Kedileri çok seven ünlü romancımızın ölürken son sözleri, “Kedilerimi iyi doyurunuz” oldu. Gülpınar temizlik hususunda çok titizdi. Bu nedenle de mikrop korkusu yüzünden eldiven giyerdi. Sokakta eldivensiz dolaşmazdı. İnsanlarla el sıkışmaktan ve öpüşmekten hoşlanmazdı. Kapısını bile entarisinin eteğiyle tutarak açardı.100 tane eldiveni vardı.

Özdemir Asaf

Şiirlerinde babasının Asaf ismini kullanır, asıl ismi Halit Özdemir Arun’dur.

R’leri söyleyemezmiş şovmen Beyaz (Beyazıt Öztürk) gibi. Bir gün Beşiktaş’tan taksiye biner. Şoför, “buyğun, neğeye biğadeğ?””der. Meğer şoför de “R”leri söyleyemezmiş. R yerine Ğ’li söylermiş. Şair Karaköy diyemez Kağaköy dese olmayacak, Eminönü, der. Oradan da Karaköy’e kadar yürür.

Kızı Seda Arun’dan dinleyelim:  Babam Cağaloğlu’nda bir matbaa açar. Açılış işlemleri için gittiği vergi dairesindeki memur adını sorar. R’leri “ğ” olarak söyleyen babam “Halit Özdemiğ Ağun” der. Özdemir, bilinen bir isim olduğu için memur belgelere “Halit Özdemir Ağun” yazar.

Babam, bankonun üzerinden eğilerek bakar.

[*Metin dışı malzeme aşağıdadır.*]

-- ==== Sys2Proof/Machine/Engine.lean ====
section
/-! DEFINITION. The engine of `spec/40_transport.md`: the byte transfer at the pins (R127, R128), the busy
wait (R129, R292), each µop (R122 to R126, R130), and the loop that runs a micro-program (R121). A hold of
the delay timer (R123, R304) takes time, changes no pin and no state, so it is not an assignment here. -/

namespace Sys2Proof.Machine

/-! ### Pins -/

/-- R127: the three pin states of one bit: MOSI is set, SCK rises (the panel samples), SCK falls. -/
def bitWave (v : Bool) (p : Pins) : List Pins :=
  [{ p with mosi := v }, { p with mosi := v, sck := true }, { p with mosi := v, sck := false }]

/-- R127: one clocked bit. -/
def clockBit (v : Bool) (p : Pins) : Pins := { p with mosi := v, sck := false }

/-- R127, R68: the bits of a Byte in the order they are sent, `for i = 7 downto 0`. -/
def msbFirst (b : Byte) : List Bool := [7, 6, 5, 4, 3, 2, 1, 0].map b.getLsbD

/-- R127: `shift(b)`, with CS already low and SCK at 0. -/
def shiftByte (b : Byte) (p : Pins) : Pins := (msbFirst b).foldl (fun q v => clockBit v q) p

/-- R127: the pin states `shift(b)` passes through, in order. -/
def shiftWave (b : Byte) (p : Pins) : List Pins := (msbFirst b).flatMap fun v => bitWave v p

/-- R127: `xfer(b) = CS <- 0 ; shift(b) ; CS <- 1`. -/
def xferByte (b : Byte) (p : Pins) : Pins := { shiftByte b { p with cs := false } with cs := true }

/-- R124, R125, R128: the pin states of one Byte under its own chip-select assertion, DC at the given level. -/
def xferWave (dc : Bool) (b : Byte) (p : Pins) : List Pins :=
  let q := { p with dc := dc }
  q :: { q with cs := false } :: shiftWave b { q with cs := false }
    ++ [xferByte b q, { xferByte b q with dc := true }]

/-- R126, R128: the pin states of a burst: CS falls once before its first Byte and rises after its last. -/
def burstWave (bs : List Byte) (p : Pins) : List Pins :=
  match bs with
  | [] => []
  | _ =>
    let q := { p with dc := true, cs := false }
    q :: bs.flatMap (fun b => shiftWave b q) ++ [{ bs.foldl (fun r b => shiftByte b r) q with cs := true }]

/-- R120: the pin states one µop passes through, from the pins it finds. -/
def Uop.wave (p : Pins) : Uop → List Pins
  | .rst v => [{ p with rst := v }]
  | .cmd b => xferWave false b p
  | .dat b => xferWave true b p
  | .burst bs => burstWave bs p
  | .dly _ | .wait | .sh _ => []

/-- R127: what the panel samples from a wave: MOSI at each rising edge of SCK, with DC and CS there. -/
def sampledBits (p : Pins) : List Pins → List (Bool × Bool × Bool)
  | [] => []
  | q :: w => (if !p.sck && q.sck then [(q.mosi, q.dc, q.cs)] else []) ++ sampledBits q w

/-! ### The busy wait -/

/-- What a µop ends in: completed, or the fault raised (R121). -/
inductive UopEnd where
  | done (s : State)
  | raised (s : State)
  deriving DecidableEq, Repr

/-- R129: one `sample()` and its `Poll` event. -/
def sampleBusy (s : State) : State := emit (.poll (busyLevel s)) (dropBusy s)

/-- R129: the poll loop with so many samples left before the bound: an asserted sample is counted (and
logged by a precheck), and the fault is raised at once when it is the last the bound allows. The hold of
T_POLL between samples changes nothing. -/
def pollLoop (log : Bool) : Nat → State → UopEnd
  | 0, s => .raised (faultEntry s)
  | n + 1, s =>
    if busyLevel s then
      let t := logStall log (sampleBusy s)
      pollLoop log n { t with pollcnt := t.pollcnt + 1 }
    else .done (sampleBusy s)

/-- R129: `waitbusy(log)`. -/
def waitBusy (P : Params) (log : Bool) (s : State) : UopEnd :=
  pollLoop log P.busyMaxPolls { s with pollcnt := 0 }

/-! ### The micro-operations -/

/-- R122: `RST v`. -/
def rstUop (v : Bool) (s : State) : State :=
  let t := if v then s else invalidateShadows s
  emit (.rst v) { t with pins := { t.pins with rst := v } }

/-- R124: the transfer of a CMD µop, after its precheck. -/
def sendCommand (b : Byte) (s : State) : State :=
  emit (.cmd b) { s with pins := { xferByte b { s.pins with dc := false } with dc := true } }

/-- R125: `DAT b`, with DC at data-select throughout and no busy precheck. -/
def sendData (b : Byte) (s : State) : State :=
  emit (.dat b) { s with pins := xferByte b { s.pins with dc := true } }

/-- R126: the Bytes of a burst, CS already low; BIDX counts them and returns to 0 at the end. -/
def burstBytes : List Byte → State → State
  | [], s => { s with bidx := 0, pins := { s.pins with cs := true } }
  | b :: bs, s => burstBytes bs (emit (.dat b) { s with pins := shiftByte b s.pins, bidx := s.bidx + 1 })

/-- R126, R128: `BURST bs`, one chip-select assertion around the whole list, none around an empty one. -/
def sendBurst (bs : List Byte) (s : State) : State :=
  match bs with
  | [] => { s with bidx := 0 }
  | _ => burstBytes bs { s with bidx := 0, pins := { s.pins with dc := true, cs := false } }

/-- R120: performs one µop. Only a WAIT and the precheck of a CMD can raise, both before any transfer. -/
def perform (P : Params) (u : Uop) (s : State) : UopEnd :=
  match u with
  | .rst v => .done (rstUop v s)
  | .dly t => .done (emit (.dly t) s)
  | .wait => waitBusy P false s
  | .cmd b =>
    match waitBusy P true s with
    | .done t => .done (sendCommand b t)
    | .raised t => .raised t
  | .dat b => .done (sendData b s)
  | .burst bs => .done (sendBurst bs s)
  | .sh a => .done (writeShadow a s)

/-! ### The loop -/

/-- R24: a µop that completes advances UPC by exactly 1. -/
def advance (s : State) : State := { s with upc := s.upc + 1 }

/-- R121: acceptance of a link operation starts its micro-program. -/
def startProgram (s : State) : State := { s with active := true, upc := 0 }

/-- R121: the end of a micro-program that ran to its end. -/
def finishProgram (s : State) : State := { s with active := false, upc := 0 }

/-- R121: `while UPC < len(P)`: the µops still to perform, in order; a raised fault abandons the rest. -/
def runProgram (P : Params) : List Uop → State → State
  | [], s => finishProgram s
  | u :: us, s =>
    match perform P u s with
    | .done t => runProgram P us (advance t)
    | .raised t => t

/-- R121: performs the µop at UPC and stops there (one step of a request shown µop by µop). -/
def performOne (P : Params) (u : Uop) (s : State) : State :=
  match perform P u s with
  | .done t => advance t
  | .raised t => t

/-- R92, R121: a link operation from acceptance to the host's release. -/
def linkOp (P : Params) (i : Instr) (p : List Uop) (s : State) : State :=
  accept i (fun t => runProgram P p (startProgram t)) s

/-- R95, R124, R121: a panel command as the µop `CMD b` of the running micro-program. With no operation
running, a panel opcode can only be a host packet of that one Byte, which is illegal (R101: host opcodes
0x00..0x80 are reserved). -/
def panelCommand (P : Params) (b : Byte) (s : State) : State :=
  if s.active then performOne P (.cmd b) s else rejectIllegal s

end Sys2Proof.Machine
end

Yanlış yazıldığını görünce “Soyadımı yanlış yazdınız. Doğğusu Ağun” der. Memur yüzüne bakar. “Evet, Ağun” der. “Hayığ, hayığ Ağğun.” “Beyefendi anladım. Ağun.” Babam sinirlenir. Cebinden kalemini kâğıdını çıkarır, kocaman harflerle ARUN yazar, R’lere basa basa yüksek sesle okur. “AĞĞĞĞĞUN.”

Tevfik Fikret

Büyük bir şairdi fakat nesir yazamazdı. Her şeyden şikâyet ederdi. Fikret, evinde şeklini kendi tasarladığı dik yakalı, omuzdan düğmeli, yakası işlemesiz gömlekler giyerdi. Bu gömleklerin ilhamını Tolstoy’dan almıştı. Giyimle ilgili  buluşu bundan ibaret değil. Bir kadın çarşafı icat etti. Pek küçük bir pelerin, arkadan uzun bir iğneyle tutturuluyor. Bu iğne çıkınca çarşaf, bir an içinde gayet şık bir kostüm tayyör oluyor. İlk defa Tevfik Fikret’in eşi Nazime Hanım’ın giydiği bu çarşaf modeli, o dönem İstanbul’un kibar muhitlerinde moda oldu.

Tevfik Fikret ününü şair olmasına borçlu olmasına karşılık oğlunun durumu nedeniyle de çok konuşuldu. Oğlu Haluk’u yurtdışına gönderdi. Amerikalı eşinden doğan çocuklarına Türkçe öğretmedi. Kilise rahibiyken öldü. Şair Talat Halman Haluk’la yazışmalarda bulunmuştur. Haluk mektubun bir yerinde, babasının açık fikirli olduğunu ve “kendi kararlarımı kendi başıma vermemi istedi. Annem hiç memnun olmadı. Dedem ise hayal kırıklığına uğradı. Babam Allah’ın birliğine inananlardandı. Allah’a yaradan olarak inancı vardı.”